I moved to Warrenton from Wisconsin about 2 years ago, and while I've tried to do the PbP thing I'm really looking for an actual gaming group to get together with. If anyone has a group looking for people in the DC/NoVa area or knows of some good gaming stores where I might be able to hook up with some folks I'd appreciate it, thanks much.


----------



## SolitonMan (Jul 23, 2010)

hi John, I've not lived in the area for a while now, but the place I went to find a lot of gaming action was the Game Parlor in Chantilly - Game Parlor "the store with every type of game" - Stores

Not sure what the place is like now, but based on the web site it looks like it's still pretty active.  Good luck in your search!


----------



## YourSwordIsMine (Aug 4, 2010)

JohnClark said:


> I moved to Warrenton from Wisconsin about 2 years ago, and while I've tried to do the PbP thing I'm really looking for an actual gaming group to get together with. If anyone has a group looking for people in the DC/NoVa area or knows of some good gaming stores where I might be able to hook up with some folks I'd appreciate it, thanks much.




Welcome to Warrenton! I dont have an open game at the moment but I can offer some help in finding stores. Someone has already mentioned Game Parlor in Chantilly which isnt a bad store. 

I do all my shopping at Game Vault in Fredericksburg, VA. Its about 30 miles south of us and really isnt that hard to get too. They have a really good selection and Cathy (the owner) can special order anything that isnt in stock. They also have a HUGE gaming area (much larger than Game Parlor) and its free to use (unlike Game Parlor now) with tables for Magic and 2 big tables for minis games. There are also two back rooms as well. One is set up for large scale minis games (mostly Flames of War) and the other room complete with large oval dining room table is perfect for RPGs or boardgames. Cathy also holds specials and sales from time to time as well as tournaments and other events. It is probably one of the best game stores I've ever had the pleasure to shop at and play at!

Anyway, here is their website.

Despite the lack of movement on the forums the community at Game Vault is pretty large and are a great bunch of people. 

PM me for directions. Since Game Vault is off Route 3 you want to avoid the Mall area at all possible costs.. This will take you the back way and you will miss all of the heavy traffic.


----------



## Scribe Ineti (Aug 4, 2010)

JohnClark said:


> I moved to Warrenton from Wisconsin about 2 years ago, and while I've tried to do the PbP thing I'm really looking for an actual gaming group to get together with. If anyone has a group looking for people in the DC/NoVa area or knows of some good gaming stores where I might be able to hook up with some folks I'd appreciate it, thanks much.
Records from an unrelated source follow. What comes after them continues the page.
/-! ## The decoder on a canonical Word, shape by shape -/

/-- The registers the decoder selects in an RRR encoding are the operands. -/
theorem regs_encodeRRR (op : BitVec 4) (rd rs1 rs2 : Reg) :
    Reg.ofIndex (destination (encodeRRR op rd rs1 rs2)) = rd ∧
      Reg.ofIndex (sourceReg1 (encodeRRR op rd rs1 rs2)) = rs1 ∧
      Reg.ofIndex (sourceReg2 (encodeRRR op rd rs1 rs2)) = rs2 := by
  obtain ⟨hrd, hrs1, hrs2⟩ := fields_encodeRRR op rd rs1 rs2
  simp only [hrd, hrs1, hrs2, ofIndex_index, and_self]

theorem decode_encode_decrement (rd rs1 : Reg) {imm : Word} (h : immInRange imm = true) :
    decode (encode (.decrement rd rs1 imm)) = .decrement rd rs1 imm := by
  obtain ⟨hrd, hrs1, himm⟩ := fields_encodeRRI 1#4 rd rs1 imm
  simp [decode, encode, Instr.opcode, opcode_encodeRRI, hrd, hrs1, himm, ofIndex_index, immediate_eq_self h]

theorem decode_encode_load (rd : Reg) {imm : Word} (h : immInRange imm = true) :
    decode (encode (.load rd imm)) = .load rd imm := by
  obtain ⟨hrd, himm⟩ := fields_encodeRI 4#4 rd imm
  simp [decode, encode, Instr.opcode, opcode_encodeRI, hrd, himm, ofIndex_index, immediate_eq_self h]

/-- Settles O9: the fields of a canonical Word are the operands; the range of R52 is what the immediate needs. -/
theorem decodeOfEncodeIsTheInstruction : Obligations.DecodeOfEncodeIsTheInstruction := by
  intro i hwf
  cases i with
  | add rd rs1 rs2 | and rd rs1 rs2 | xor rd rs1 rs2 =>
    simp [decode, encode, Instr.opcode, opcode_encodeRRR, regs_encodeRRR]
  | decrement rd rs1 imm => exact decode_encode_decrement rd rs1 hwf
  | load rd imm => exact decode_encode_load rd hwf
  | halt | undefined6 | undefined7 | undefined8 | undefined9 | undefined10 | undefined11 | undefined12
  | undefined13 | undefined14 | undefined15 => rfl

/-! ## A field put back where it was extracted -/

/-- A field extracted and placed again is the Word with every other bit cleared. -/
theorem placed_extract (w : Word) (k n : Nat) :
    (w.extractLsb' k n).setWidth 16 <<< k = w &&& ((BitVec.allOnes n).setWidth 16 <<< k) := by
  ext i hi
  simp only [BitVec.getElem_shiftLeft, BitVec.getElem_and, BitVec.getElem_setWidth, BitVec.getLsbD_extractLsb',
    BitVec.getLsbD_allOnes]
  by_cases hk : i < k
  · simp [hk]
  · have hsum : k + (i - k) = i := by omega
    simp [hk, hsum, Bool.and_comm, BitVec.getLsbD_eq_getElem hi]

theorem opcode_placed (w : Word) : (opcode w).setWidth 16 <<< 12 = w &&& 0xF000#16 := placed_extract w 12 4

theorem destination_placed (w : Word) : (destination w).setWidth 16 <<< 9 = w &&& 0x0E00#16 := placed_extract w 9 3
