-- ==== Sys2Proof/Machine/Dispatch.lean ====
section
/-! DEFINITION. One arm per instruction: the meaning it has. -/

namespace Sys2Proof.Machine

def exec (i : Instr) (s : State) : Host.Outcome State Fault Refusal :=
  match i with
  | .ldaa o => Sys2Proof.Machine.execLdaa o s
  | .ldab o => Sys2Proof.Machine.execLdab o s
  | .ldd o => Sys2Proof.Machine.execLdd o s
  | .lds o => Sys2Proof.Machine.execLds o s
  | .ldx o => Sys2Proof.Machine.execLdx o s
  | .ldy o => Sys2Proof.Machine.execLdy o s
  | .staa m => Sys2Proof.Machine.execStaa m s
  | .stab m => Sys2Proof.Machine.execStab m s
  | .std m => Sys2Proof.Machine.execStd m s
  | .sts m => Sys2Proof.Machine.execSts m s
  | .stx m => Sys2Proof.Machine.execStx m s
  | .sty m => Sys2Proof.Machine.execSty m s
  | .tab => Sys2Proof.Machine.execTab s
  | .tba => Sys2Proof.Machine.execTba s
  | .tap => Sys2Proof.Machine.execTap s
  | .tpa => Sys2Proof.Machine.execTpa s
  | .tsx => Sys2Proof.Machine.execTsx s
  | .tsy => Sys2Proof.Machine.execTsy s
  | .txs => Sys2Proof.Machine.execTxs s
  | .tys => Sys2Proof.Machine.execTys s
  | .xgdx => Sys2Proof.Machine.execXgdx s
  | .xgdy => Sys2Proof.Machine.execXgdy s
  | .psha => Sys2Proof.Machine.execPsha s
  | .pshb => Sys2Proof.Machine.execPshb s
  | .pshx => Sys2Proof.Machine.execPshx s
  | .pshy => Sys2Proof.Machine.execPshy s
  | .pula => Sys2Proof.Machine.execPula s
  | .pulb => Sys2Proof.Machine.execPulb s
  | .pulx => Sys2Proof.Machine.execPulx s
  | .puly => Sys2Proof.Machine.execPuly s
  | .clr m => Sys2Proof.Machine.execClr m s
  | .clra => Sys2Proof.Machine.execClra s
  | .clrb => Sys2Proof.Machine.execClrb s
  | .aba => Sys2Proof.Machine.execAba s
  | .abx => Sys2Proof.Machine.execAbx s
  | .aby => Sys2Proof.Machine.execAby s
  | .adca o => Sys2Proof.Machine.execAdca o s
  | .adcb o => Sys2Proof.Machine.execAdcb o s
  | .adda o => Sys2Proof.Machine.execAdda o s
  | .addb o => Sys2Proof.Machine.execAddb o s
  | .addd o => Sys2Proof.Machine.execAddd o s
  | .cba => Sys2Proof.Machine.execCba s
  | .cmpa o => Sys2Proof.Machine.execCmpa o s
  | .cmpb o => Sys2Proof.Machine.execCmpb o s
  | .cpd o => Sys2Proof.Machine.execCpd o s
  | .cpx o => Sys2Proof.Machine.execCpx o s
  | .cpy o => Sys2Proof.Machine.execCpy o s
  | .daa => Sys2Proof.Machine.execDaa s
  | .dec m => Sys2Proof.Machine.execDec m s
  | .deca => Sys2Proof.Machine.execDeca s
  | .decb => Sys2Proof.Machine.execDecb s
  | .des => Sys2Proof.Machine.execDes s
  | .dex => Sys2Proof.Machine.execDex s
  | .dey => Sys2Proof.Machine.execDey s
  | .fdiv => Sys2Proof.Machine.execFdiv s
  | .idiv => Sys2Proof.Machine.execIdiv s
  | .inc m => Sys2Proof.Machine.execInc m s
  | .inca => Sys2Proof.Machine.execInca s
  | .incb => Sys2Proof.Machine.execIncb s
  | .ins => Sys2Proof.Machine.execIns s
  | .inx => Sys2Proof.Machine.execInx s
  | .iny => Sys2Proof.Machine.execIny s
  | .mul => Sys2Proof.Machine.execMul s
  | .neg m => Sys2Proof.Machine.execNeg m s
  | .nega => Sys2Proof.Machine.execNega s
  | .negb => Sys2Proof.Machine.execNegb s
  | .sba => Sys2Proof.Machine.execSba s
  | .sbca o => Sys2Proof.Machine.execSbca o s
  | .sbcb o => Sys2Proof.Machine.execSbcb o s
  | .suba o => Sys2Proof.Machine.execSuba o s
  | .subb o => Sys2Proof.Machine.execSubb o s
  | .subd o => Sys2Proof.Machine.execSubd o s
  | .tst m => Sys2Proof.Machine.execTst m s
  | .tsta => Sys2Proof.Machine.execTsta s
  | .tstb => Sys2Proof.Machine.execTstb s
  | .anda o => Sys2Proof.Machine.execAnda o s
  | .andb o => Sys2Proof.Machine.execAndb o s
  | .bita o => Sys2Proof.Machine.execBita o s
  | .bitb o => Sys2Proof.Machine.execBitb o s
  | .eora o => Sys2Proof.Machine.execEora o s
  | .eorb o => Sys2Proof.Machine.execEorb o s
  | .oraa o => Sys2Proof.Machine.execOraa o s
  | .orab o => Sys2Proof.Machine.execOrab o s
  | .com m => Sys2Proof.Machine.execCom m s
  | .coma => Sys2Proof.Machine.execComa s
  | .comb => Sys2Proof.Machine.execComb s
  | .asl m => Sys2Proof.Machine.execAsl m s
  | .asla => Sys2Proof.Machine.execAsla s
  | .aslb => Sys2Proof.Machine.execAslb s
  | .asld => Sys2Proof.Machine.execAsld s
  | .asr m => Sys2Proof.Machine.execAsr m s
  | .asra => Sys2Proof.Machine.execAsra s
  | .asrb => Sys2Proof.Machine.execAsrb s
  | .lsr m => Sys2Proof.Machine.execLsr m s
  | .lsra => Sys2Proof.Machine.execLsra s
  | .lsrb => Sys2Proof.Machine.execLsrb s
  | .lsrd => Sys2Proof.Machine.execLsrd s
  | .rol m => Sys2Proof.Machine.execRol m s
  | .rola => Sys2Proof.Machine.execRola s
  | .rolb => Sys2Proof.Machine.execRolb s
  | .ror m => Sys2Proof.Machine.execRor m s
  | .rora => Sys2Proof.Machine.execRora s
  | .rorb => Sys2Proof.Machine.execRorb s
  | .bclr m mm => Sys2Proof.Machine.execBclr m mm s
  | .bset m mm => Sys2Proof.Machine.execBset m mm s
  | .clc => Sys2Proof.Machine.execClc s
  | .clv => Sys2Proof.Machine.execClv s
  | .sec => Sys2Proof.Machine.execSec s
  | .sev => Sys2Proof.Machine.execSev s
  | .lsl m => Sys2Proof.Machine.execLsl m s
  | .lsla => Sys2Proof.Machine.execLsla s
  | .lslb => Sys2Proof.Machine.execLslb s
  | .lsld => Sys2Proof.Machine.execLsld s
  | .bcc rr => Sys2Proof.Machine.execBcc rr s
  | .bcs rr => Sys2Proof.Machine.execBcs rr s
  | .beq rr => Sys2Proof.Machine.execBeq rr s
  | .bge rr => Sys2Proof.Machine.execBge rr s
  | .bgt rr => Sys2Proof.Machine.execBgt rr s
  | .bhi rr => Sys2Proof.Machine.execBhi rr s
  | .bhs rr => Sys2Proof.Machine.execBhs rr s
  | .ble rr => Sys2Proof.Machine.execBle rr s
  | .blo rr => Sys2Proof.Machine.execBlo rr s
  | .bls rr => Sys2Proof.Machine.execBls rr s
  | .blt rr => Sys2Proof.Machine.execBlt rr s
  | .bmi rr => Sys2Proof.Machine.execBmi rr s
  | .bne rr => Sys2Proof.Machine.execBne rr s
  | .bpl rr => Sys2Proof.Machine.execBpl rr s
  | .bra rr => Sys2Proof.Machine.execBra rr s
  | .brn rr => Sys2Proof.Machine.execBrn rr s
  | .bvc rr => Sys2Proof.Machine.execBvc rr s
  | .bvs rr => Sys2Proof.Machine.execBvs rr s
  | .brclr m mm rr => Sys2Proof.Machine.execBrclr m mm rr s
  | .brset m mm rr => Sys2Proof.Machine.execBrset m mm rr s
  | .bsr rr => Sys2Proof.Machine.execBsr rr s
  | .jmp m => Sys2Proof.Machine.execJmp m s
  | .jsr m => Sys2Proof.Machine.execJsr m s
  | .rts => Sys2Proof.Machine.execRts s
  | .nop => Sys2Proof.Machine.execNop s
  | .cli => Sys2Proof.Machine.execCli s
  | .sei => Sys2Proof.Machine.execSei s
  | .rti => Sys2Proof.Machine.execRti s
  | .swi => Sys2Proof.Machine.execSwi s
  | .wai => Sys2Proof.Machine.execWai s
  | .stop => Sys2Proof.Machine.execStop s
  | .test => Sys2Proof.Machine.execTest s

end Sys2Proof.Machine
end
Hi John. I used to live in Warrenton but moved to Ashburn a while ago. Game Parlor is still one of the better game stores in the area, though the economy's hurt it a lot. It's not what it used to be.

What games do you play? My group and I mostly play 4e right now, but we play Star Wars, Star Trek, Warhammer, and a lot of other stuff, plus board games and the like.


----------



## JohnClark (Aug 14, 2010)

I'm really up for anything. I'm most experienced with 3E/3.5E and spycraft, but I really want to get into 4E (only played one session thus far with friends at Gencon). I'm always open to new systems and such though.


----------